Awkward Blues Tour: Day #5

Tour [verb]: to completely negate a month's worth of hard work in the gym in a matter of four days. 

Actually I've been running (by "been" I mean, I ran twice). But I ran for five miles each time. It's actually not true that I've been working hard in the gym this last month. I didn't go once in October. Brandi bought me a CrossFit membership for a month in September, and I loved it, but last month was crazy with all this back and forth flying, and except for an awesome mountain trail run in Oneonta, New York halfway through October with one of the promoters, I didn't do much as far as exercise goes. 

All that to say, I feel miserable because of it now, so I'm getting back at it, at the worst possible time to do so: tour.

Last night we played at The Yucca Tap Room. At least ten people showed up throughout the night that ended up being turned away because it was a 21+ show. Felt even worse because a couple of them missed The Chariot's farewell tour down the street for it. I did my best to hang in the parking lot with most of them for a little bit. Got done with my set and walked outside to find three girls that the bouncer allowed to sit in front of the entrance and listen. That's dedication, man. 

Tour is nocturnal. Crashed at four, just woke up. Nearly fell asleep sitting up in a greasy mexican joint called Filberto's while everyone ate post-show. 

Just got asked who my favorite 90s rapper was. Probably Dre. I mean, didn't Eminem come out late 90s? I'm the epitome of his White America's "suburban kids who otherwise would've never known these words exists…" - oh well. Finally got a chance to listen through more of his Marshall Mathers LP II that just came out, though. I've got to say, I like it, overall. I was scared of the singles he was releasing. That Kendrick collab is one of the worst things I've ever heard. 

Also downloaded Lecrae's Church Clothes 2. Excited to listen through that. 

Spent yesterday morning listening through a sermon on the seventh commandment, "Do Not Commit Adultery." We're in a series on the 10 Commandments at my church back home, and it's great to be able to keep up with it on the road. Had a couple of thoughts, in light of the sermon:

  • I'm so thankful that the Lord has saved me from adultery of the hands (meaning, the physical act of committing adultery) thus far, and I want to keep a humble spirit regarding my potential for sin here.
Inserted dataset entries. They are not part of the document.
-- ==== Sys2Proof/Safety.lean ====
section
/-! DEFINITION. The terms the statements are written in: what a command answers, what it leaves as it was, which event it stages, and when a
write reaches its register. -/

namespace Sys2Proof.Machine

/-! ### What a command answers -/

/-- The command answers a next state, of which `P` holds. -/
def Gives (c : Instr) (s : State) (P : State → Prop) : Prop := ∃ t, exec c s = .next t ∧ P t

/-! ### Frames -/

/-- The parts of a head's state beside its register fields and its queue. `stage` is what Soot has staged and has still to flush, `soot` the rest
of Soot; `irqPend` the pending MSI-X vectors of the ports, `ports` the rest of the ports; Hearth's own state is named by its six parts. -/
inductive Part where
  | acc | soot | stage | wdt | plic | glbPend | mtip | banks | chans | kdl | mode | dmp | tick | and | jnl | crl | pool | ports | irqPend | bel
  | wins | stoves | ddx | ich | keys | drv | fwq | heldItems | ddr | grates | rsram | agentq | out | free
deriving DecidableEq, Repr

/-- The Soot unit without what it has staged. -/
def SootSt.rest (x : SootSt) : SootSt := { x with staged := [], flushing := none, again := false, lastAt := [], unread := false }

/-- Two states agree in a part. -/
def Part.same : Part → State → State → Prop
  | .acc, s, t => t.acc = s.acc
  | .soot, s, t => t.soot.rest = s.soot.rest
  | .stage, s, t => t.soot = { t.soot with staged := s.soot.staged, flushing := s.soot.flushing, again := s.soot.again,
                                           lastAt := s.soot.lastAt, unread := s.soot.unread }
  | .wdt, s, t => t.hrt.wdtFrom = s.hrt.wdtFrom ∧ t.hrt.wdtHeld = s.hrt.wdtHeld
  | .plic, s, t => t.hrt.plicPrio = s.hrt.plicPrio ∧ t.hrt.plicEnable = s.hrt.plicEnable ∧ t.hrt.plicThr = s.hrt.plicThr ∧
                   t.hrt.plicClaimed = s.hrt.plicClaimed
  | .glbPend, s, t => t.hrt.glbPend = s.hrt.glbPend
  | .mtip, s, t => t.hrt.mtip = s.hrt.mtip
  | .banks, s, t => t.hrt.banks = s.hrt.banks
  | .chans, s, t => t.hrt.chans = s.hrt.chans
  | .kdl, s, t => t.kdl = s.kdl
  | .mode, s, t => t.mode = s.mode
  | .dmp, s, t => t.dmp = s.dmp
  | .tick, s, t => t.tick = s.tick
  | .and, s, t => t.and = s.and
  | .jnl, s, t => t.jnl = s.jnl
  | .crl, s, t => t.crl = s.crl
  | .pool, s, t => t.pool = s.pool
  | .ports, s, t => ∀ p, { t.port p with msixPend := [] } = { s.port p with msixPend := [] }
  | .irqPend, s, t => ∀ p, (t.port p).msixPend = (s.port p).msixPend
  | .bel, s, t => t.bel = s.bel
  | .wins, s, t => t.wins = s.wins
  | .stoves, s, t => t.stoves = s.stoves
  | .ddx, s, t => t.ddx = s.ddx
  | .ich, s, t => t.ich = s.ich
  | .keys, s, t => t.keys = s.keys
  | .drv, s, t => t.drv = s.drv
  | .fwq, s, t => t.fwq = s.fwq
  | .heldItems, s, t => t.heldItems = s.heldItems
  | .ddr, s, t => t.ddr = s.ddr
  | .grates, s, t => t.grates = s.grates
  | .rsram, s, t => t.rsram = s.rsram
  | .agentq, s, t => t.agentq = s.agentq
  | .out, s, t => t.out = s.out
  | .free, s, t => t.freeCtr = s.freeCtr

/-- From `s` to `t` the queue, every part but those named and every register field but those named are unchanged: every byte of memory with
them, unless the part that holds it is named. -/
def Kept (ps : List Part) (fs : List Fld) (s t : State) : Prop :=
  t.pending = s.pending ∧ (∀ p : Part, p ∉ ps → p.same s t) ∧ ∀ f : Fld, f.key ∉ fs.map Fld.key → t.get f = s.get f

/-- The command answers a next state of which `P` holds and in which all but the named parts and register fields is unchanged. -/
def Does (c : Instr) (s : State) (ps : List Part) (fs : List Fld) (P : State → Prop) : Prop := Gives c s (fun t => P t ∧ Kept ps fs s t)

/-- What staging an event can change (R558-R562): the staging memory, and where it is full the lost-event count with its vector. -/
def logParts : List Part := [.stage, .irqPend, .out]
def logFlds : List Fld := [F.SOOT_STS_FLUSHING, F.SOOT_LOST_COUNT]

/-- What taking an entry out of a submission queue changes: Bellows, and with CXL.cache in use the queue lines the port holds and what it asks of
the host for them (R46). -/
def fetchParts (s : State) (p : Nat) : List Part := if s.getb (F.HST_LINK_STS_CACHE_ON p) then [.bel, .ports, .out] else [.bel]

/-! ### Events -/

/-- Where Soot's staging memory has room, one event of the code and items is staged after those that were. -/
def Staged (code : Nat) (items : List Nat) (s t : State) : Prop :=
  s.soot.staged.length < 256 →
    ∃ r : SootRec, t.soot.staged = s.soot.staged ++ [r] ∧ r.code = code ∧ r.items = items ∧ r.atime = s.now

/-- The limit of one event per millisecond for the code and unit lets an event through (R589). -/
def State.eventDue (s : State) (code unit : Nat) : Bool :=
  match Tab.find s.soot.lastAt (code * 2 ^ 24 + unit) with
  | none => true
  | some t => t + ms 1 ≤ s.now

/-- An event under that limit. -/
def StagedMs (code unit : Nat) (items : List Nat) (s t : State) : Prop :=
  if s.eventDue code unit then Staged code items s t else t.soot = s.soot

/-! ### Register writes -/

/-- A write by the requester reaches the register: its path and the block's domain are released, and neither rule of R13 nor the chapter's
own discards it. -/
def State.writable (s : State) (r : Req) (a : Nat) : Bool :=
  s.canReach r && !s.notReady a && !(secureOnly a && !reqSecure r) && !(hostIgnored a && reqHost r)

/-! ### Resets -/

/-- No reset episode, Kindling run or Quench is in progress: a source that is recognised takes effect at once (R489, R491, R492). -/
def State.calm (s : State) : Bool :=
  s.qphase == 0 && !s.getb F.DMP_STS_QHOLD && s.kdl.episode.isNone && !s.getb F.KDL_STS_BUSY

/-- The domains each reach leaves released (R487): of power-on none, of system AON and TICK, of compute-die AON, TICK, EMB and SBD. -/
def stillReleased : Reach → Nat
  | .powerOn => 0
  | .system => 0x00003
  | .computeDie => 0x18003

/-- A reset episode of the reach has begun with the source (R487, R489, R503): its domains are in reset, the mode is Kindling, and the blocks of
the compute die hold nothing. -/
def BeginsReset (src : RstSrc) (reach : Reach) (s t : State) : Prop :=
  t.kdl.episode = some reach ∧ t.kdl.took = 2 ^ srcBit src ∧ t.kdl.episodeAt = s.cyc ∧ t.get F.GLB_MODE_MODE = 1 ∧
  t.get F.KDL_REL_STS_DOMAIN = Nat.land (s.get F.KDL_REL_STS_DOMAIN) (stillReleased reach) ∧
  t.stoves = [] ∧ t.pool = {} ∧ t.crl = {} ∧ t.hrt = {} ∧ t.wins = [] ∧ t.agentq = [] ∧ t.ich.wb = [] ∧ t.keys.slots = [] ∧
  (reach ≠ .powerOn → s.ich.wb = [] → t.ddr = s.ddr) ∧ t.jnl.recs = s.jnl.recs.filter (·.committed)

/-! ### Stoves -/

/-- Beyond strand `k` of Stove `n`, its order of issue and what is named, nothing of the Stoves changes: `rest` says how the Stove's own parts other
than its strands may differ. -/
def StoveKept (n k : Nat) (rest : Stove → Stove) (s t : State) : Prop :=
  (∀ m, m ≠ n → t.stove m = s.stove m) ∧ (∀ j, j ≠ k → t.strand n j = s.strand n j) ∧
  t.stove n = { rest (s.stove n) with strands := (t.stove n).strands, turn := k }

/-- It is the strand's turn to issue, and the word at its PC is an instruction with the opcode and the fields (R140, R177). -/
def State.fetches (s : State) (n k opc : Nat) (f : InsW) : Bool :=
  s.strandTurn n k && insKnown (s.fetched n k) && insOpc (s.fetched n k) == opc && insOf (s.fetched n k) == f

/-- The strand fetches the instruction on its turn, the fields are in their format, and the PC it goes on from lies in its program slot (R140, R172,
R179). -/
def State.issues (s : State) (n k opc : Nat) (f : InsW) (legal : Bool) (pc : Nat) : Bool :=
  s.fetches n k opc f && legal && (s.runSlot n k).holds pc

/-- The strand can issue a ticketed instruction: besides, its image declares the unit and `e` is its lowest free ticket entry (R179, R181). -/
def State.tickets (s : State) (n k opc : Nat) (f : InsW) (legal : Bool) (unit : Option Nat) (e : Nat) : Bool :=
  s.issues n k opc f legal ((s.strand n k).pc + 1) && (s.runSlot n k).hasUnit unit && (s.strand n k).freeEntry == some e

/-- The strand has gone on to `pc` with register `a` holding `v` (register 0 stays 0) and its other registers, descriptors, tickets and item as
they were. -/
def WroteG (n k : Nat) (a : BitVec 5) (v : W64) (pc : Nat) (s t : State) : Prop :=
  (∀ i, (t.strand n k).reg i = if i = a ∧ a ≠ 0 then v else (s.strand n k).reg i) ∧
  t.strand n k = { s.strand n k with g := (t.strand n k).g, pc := pc, wait := none }

/-- The strand has gone on to `pc` and is otherwise as it was. -/
def Moved (n k pc : Nat) (s t : State) : Prop := t.strand n k = { s.strand n k with pc := pc, wait := none }

/-- The strand has taken the lowest free ticket entry `e` for a job (R142, R181): its epoch is one higher, register `a` names it, and the strand
has gone on. -/
def TookTicket (n k : Nat) (a : BitVec 5) (e : Nat) (j : Job) (s t : State) : Prop :=
  ((t.strand n k).ticket e).epoch = (((s.strand n k).ticket e).epoch + 1) % 16 ∧ ((t.strand n k).ticket e).used = true ∧
  ((t.strand n k).ticket e).job = some j ∧ ((t.strand n k).ticket e).order = (s.stove n).order ∧
  (∀ i, (t.strand n k).reg i = if i = a ∧ a ≠ 0 then BitVec.ofNat 64 (16 * ((((s.strand n k).ticket e).epoch + 1) % 16) + e)
    else (s.strand n k).reg i) ∧
  (t.strand n k).pc = (s.strand n k).pc + 1 ∧ (t.strand n k).wait = none ∧ (t.strand n k).d = (s.strand n k).d ∧
  (t.strand n k).item = (s.strand n k).item ∧ (∀ m, m ≠ n → t.stove m = s.stove m) ∧
  ∀ j, j ≠ k → (t.strand n j).g = (s.strand n j).g ∧ (t.strand n j).pc = (s.strand n j).pc ∧ (t.strand n j).st = (s.strand n j).st

/-- The strand has taken ticket entry `e` for a job `j` of a unit of class `u` (R145): where no unit is free the job waits; where one is, and no
other job waits for the class or comes first, the job has it at once, as `j'`. -/
def TookUnit (n k u : Nat) (a : BitVec 5) (e : Nat) (j j' : Job) (s t : State) : Prop :=
  ((s.stove n).freeUnit u = none → TookTicket n k a e j s t ∧ ((t.strand n k).ticket e).granted = false) ∧
  ∀ l, (s.stove n).freeUnit u = some l →
    (s.stove n).jobs.all (fun w => (w.2.2.granted || w.2.2.job.bind Job.unit != some u) &&
      (w.1 != k || j.chain.isNone || w.2.2.job.bind Job.chain != j.chain)) = true →
    TookTicket n k a e j' s t ∧ (t.strand n k).ticket e =
      { epoch := (((s.strand n k).ticket e).epoch + 1) % 16, used := true, job := some j', granted := true, lane := l, since := s.cyc
        order := (s.stove n).order }

/-- Every drive request of the Stove whose DMA channel is granted has started. -/
def State.drvsBegun (s : State) (n : Nat) : Bool :=
  (s.stove n).jobs.all (fun w => match w.2.2.job with
    | some (.drv _) => !w.2.2.granted || s.drv.cmds.any (fun c => c.stove == n && c.strand == w.1 && c.entry == w.2.1)
    | _ => true)

/-- The strand has faulted with the code (R164): it keeps its registers and its PC, and its item waits with firmware. -/
def Faulted (n k code : Nat) (s t : State) : Prop :=
  (t.strand n k).st = .faulted ∧ (t.strand n k).fltCode = code ∧ (t.strand n k).fltPc = (s.strand n k).pc ∧ (t.strand n k).item = none ∧
  (t.strand n k).pc = (s.strand n k).pc ∧ (t.strand n k).g = (s.strand n k).g ∧ bit (t.get (F.STV_FAULT_STRAND n)) k = true ∧
  t.fwq = s.fwq ++ (s.strand n k).item.toList

/-- The ticket's job has ended with the status word (R182). -/
def Ended (n k e status : Nat) (t : State) : Prop := ((t.strand n k).ticket e).job = none ∧ ((t.strand n k).ticket e).status = status

/-! ### Memories -/

/-- The canonical form of every store of numbers and bytes a state holds: the register fields, DDR, the grates and the Stoves' local memories list no zero and their keys rise; so do the keys of the retained memory, of the held grates, of the drive table, of the stripes and
of the bytes of every merging-buffer entry, of which each line has one. -/
def State.memoryOk (s : State) : Bool :=
  Tab.wfN s.regs && Tab.wfB s.ddr && Tab.wfB s.grates && Tab.sorted s.rsram && s.stoves.all (fun e => Tab.wfB e.2.lmem) &&
  Tab.sorted s.pool.held && Tab.sorted s.drv.drives && Tab.sorted s.drv.stripes &&
  s.ich.wb.all (fun e => Tab.sorted e.bytes) && decide (s.ich.wb.map (·.line)).Nodup

/-- The Index cache holds no line, fill, write, request or poisoned line. -/
def State.bareIch (s : State) : Bool :=
  s.ich.wb.isEmpty && s.ich.sets.isEmpty && s.ich.side.isEmpty && s.ich.fills.isEmpty && s.ich.waiting.isEmpty && s.ich.poisoned.isEmpty

/-- Nothing but plain memory stands behind DDR: the Index cache holds nothing, no line is poisoned, and no host may hold a line of a window. -/
def State.bareDdr (s : State) : Bool :=
  s.bareIch && [0, 1].all (fun p => (s.port p).filter.isEmpty && (s.port p).poison.isEmpty && (s.port p).devq.isEmpty)

end Sys2Proof.Machine
end

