/-- How Read, Write, Flush, Dataset Management and Write Zeroes are fetched, and what ends one at once.
The model's choices it rests on: log entries 36 and 38. -/
def Obligations.CommandsAreFetched : Prop :=
  /- R107, R109, R111: in its queue's turn, outside Banked, the entry is taken whatever else is in flight: a Read, one of no row and a Flush always; a Write, a
Write Zeroes and a Dataset Management while write fetch is not stopped and a sequence can be issued, the Write also within the dirty bound. In Banked
it waits (R129, R476), and out of its queue's turn nothing happens. -/
  (∀ (s : State) (p q cid nsid : Nat), q ≠ 0 → q < 4097 →
    (∀ x, s.turnOf p q = true → s.md ≠ mBanked → Tab.find (s.ctrl p).sqs q = some x →
      (∀ slba n sgl opc bk, Gives (.nvmeRead p q cid nsid slba n ⟨sgl, bk⟩ opc) s (EntryTaken p q x s)) ∧
      Gives (.nvmeFlush p q cid nsid) s (EntryTaken p q x s) ∧
      (s.writeStopped = false → s.seqReady s.now = true →
        (∀ slba n sgl bk, s.dirty + 4096 * n ≤ s.bound → Gives (.nvmeWrite p q cid nsid slba n sgl bk) s (EntryTaken p q x s)) ∧
        (∀ slba n, Gives (.writeZeroes p q cid nsid slba n) s (EntryTaken p q x s)) ∧
        ∀ ad rs, Gives (.datasetManagement p q cid nsid ad rs) s (EntryTaken p q x s))) ∧
    (s.turnOf p q = false → s.md ≠ mBanked →
      (∀ slba n sgl opc bk, exec (.nvmeRead p q cid nsid slba n ⟨sgl, bk⟩ opc) s = .next s) ∧ exec (.nvmeFlush p q cid nsid) s = .next s ∧
      (∀ slba n sgl bk, exec (.nvmeWrite p q cid nsid slba n sgl bk) s = .next s) ∧
      (∀ slba n, exec (.writeZeroes p q cid nsid slba n) s = .next s) ∧
      ∀ ad rs, exec (.datasetManagement p q cid nsid ad rs) s = .next s) ∧
    (s.md = mBanked → s.portFetches p = true → s.sqVisible p q = true →
      Gives (.nvmeFlush p q cid nsid) s (fun t => t.mode.held = s.mode.held ++ [.nvmeFlush p q cid nsid] ∧ (t.ctrl p).ps = 0 ∧ t.bel.cmds = s.bel.cmds) ∧
      ∀ slba n sgl bk, Gives (.nvmeWrite p q cid nsid slba n sgl bk) s (fun t =>
        t.mode.held = s.mode.held ++ [.nvmeWrite p q cid nsid slba n sgl bk] ∧ (t.ctrl p).ps = 0 ∧ t.bel.cmds = s.bel.cmds))) ∧
  /- R110, R118, R124, R591: what ends an entry at once, its completion waiting in its completion queue: an opcode of no row ends with 0x01, a volume
that is not there with 0x0B, one under format with 0x84, a Read above 2 MiB with 0x02, a granule beyond the volume with 0x80, an SGL shorter than the
data with 0x0F (R60), a write-class command to a read-only volume with 0x20, a Flush of a volume or of everything with nothing in flight with
success. -/
  (∀ (s : State) (p q cid : Nat) (x : SubQ) (y : CplQ), OneFetch s p q x y →
    (∀ nsid, nsid ≠ 0 → (s.vol (nsid - 1)).present = true → bit (s.vol (nsid - 1)).attach (2 * s.head + p) = true → (s.vol (nsid - 1)).susp = 0 →
      ((s.vol (nsid - 1)).format ≠ 0 →
        (∀ slba n sgl bk, Does (.nvmeRead p q cid nsid slba n ⟨sgl, bk⟩ 2) s (fetchParts s p) [] (CompletedWith p q cid 0x84 x y s)) ∧
        ∀ slba n, Does (.writeZeroes p q cid nsid slba n) s (fetchParts s p) [] (CompletedWith p q cid 0x84 x y s)) ∧
      ((s.vol (nsid - 1)).format = 0 → (s.vol (nsid - 1)).ro = true →
        (∀ slba n sgl, n ≤ 512 → slba + n ≤ (s.vol (nsid - 1)).size → 4096 * n ≤ sgl →
          Does (.nvmeWrite p q cid nsid slba n sgl false) s (fetchParts s p) [] (CompletedWith p q cid 0x20 x y s)) ∧
        (∀ slba n, slba + n ≤ (s.vol (nsid - 1)).size →
          Does (.writeZeroes p q cid nsid slba n) s (fetchParts s p) [] (CompletedWith p q cid 0x20 x y s)) ∧
        ∀ rs, (∀ r ∈ rs, r.1 + r.2 ≤ (s.vol (nsid - 1)).size) →
          Does (.datasetManagement p q cid nsid true rs) s (fetchParts s p) [] (CompletedWith p q cid 0x20 x y s))) ∧
    (∀ nsid slba n sgl bk, nsid ≠ 0 → Usable s p (nsid - 1) → 512 < n →
      Does (.nvmeRead p q cid nsid slba n ⟨sgl, bk⟩ 2) s (fetchParts s p) [] (CompletedWith p q cid 0x02 x y s)) ∧
    (∀ nsid slba n sgl opc bk, opc ≠ 2 →
      Does (.nvmeRead p q cid nsid slba n ⟨sgl, bk⟩ opc) s (fetchParts s p) [] (CompletedWith p q cid 1 x y s)) ∧
    (∀ nsid slba n sgl bk, nsid ≠ 0 → (s.vol (nsid - 1)).present = false →
      Does (.nvmeRead p q cid nsid slba n ⟨sgl, bk⟩ 2) s (fetchParts s p) [] (CompletedWith p q cid 0x0B x y s)) ∧
    (∀ nsid slba n sgl bk, nsid ≠ 0 → Usable s p (nsid - 1) → n ≤ 512 → (s.vol (nsid - 1)).size < slba + n →
      Does (.nvmeRead p q cid nsid slba n ⟨sgl, bk⟩ 2) s (fetchParts s p) [] (CompletedWith p q cid 0x80 x y s)) ∧
    (∀ nsid slba n sgl, nsid ≠ 0 → Usable s p (nsid - 1) → n ≤ 512 → slba + n ≤ (s.vol (nsid - 1)).size → sgl < 4096 * n → CanWrite s →
      Gives (.nvmeWrite p q cid nsid slba n sgl false) s (fun t => CompletedWith p q cid 0x0F x y s t ∧ t.getb (F.HST_ERR_SGL_LEN p) = true)) ∧
    Does (.nvmeFlush p q cid 0xFFFFFFFF) s (fetchParts s p) [] (CompletedWith p q cid 0 x y s) ∧
    (∀ nsid, nsid ≠ 0 → Usable s p (nsid - 1) →
      Does (.nvmeFlush p q cid nsid) s (fetchParts s p) [] (CompletedWith p q cid 0 x y s)))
Like Greg Laurie recently said, "If you think you'd never fall sexually you think you're godlier than David, stronger than Samson and wiser than Solomon."
  • I'm so humbled by the forgiveness I've received for adultery of the heart. (Jesus raised the bar and made it impossible for us to be outwardly moralistic about sin. People talk of our "Old Testament God" and contrast him negatively to Jesus as though they were two different people - one a cruel rule-maker, and the other one that saves us from the rules. When you look at Jesus' Sermon on the Mount, though, Jesus doesn't do away with the law, he makes the law heavier. He defines sin not just as what is done outwardly, but as what motivates and defines and goes unseen inwardly, making it impossible to create a distinction between good people and bad people, save himself, as the only Good Person.)
  • I need to call or email a couple of people who have gone through adultery in their marriages and allowed the Lord to work redemption in their lives. I need to thank them for their example. What a miracle! What an inspiration! What a testament to the loving goodness of God!

In truth, we are all adulterers. Perhaps that is even the root of our condition. Biblically, adultery results in idolatry and vice versa. To go after other gods is to whore ourselves out against the one true God. On this tour, Sean Michel is singing a song called Hosea Blues. If you've never read the story of Hosea in the Bible, he's a dude that the Lord asks to pursue and marry a prostitute, who will continually, literally, screw him over. She will go after other men. She will invite them into her bed. She will go to their beds. Her infidelity will break Hosea's heart, and he is to pursue her continually, regardless. He is to keep loving her, inviting her back, cherishing her, being intimate with her. He is to be selfless toward her and give himself up for her. He is to retrieve and redeem his whore of a wife… 

And it is to be a picture of God's pursuit of and action toward us, who adulterate, and play the whore.

Anyway, it's a good song. That was a timely sermon, and I praise Jesus that he is a good, persistent husband that went to infinitely sacrificial lengths to give his own identity to this proverbial whore of a wife.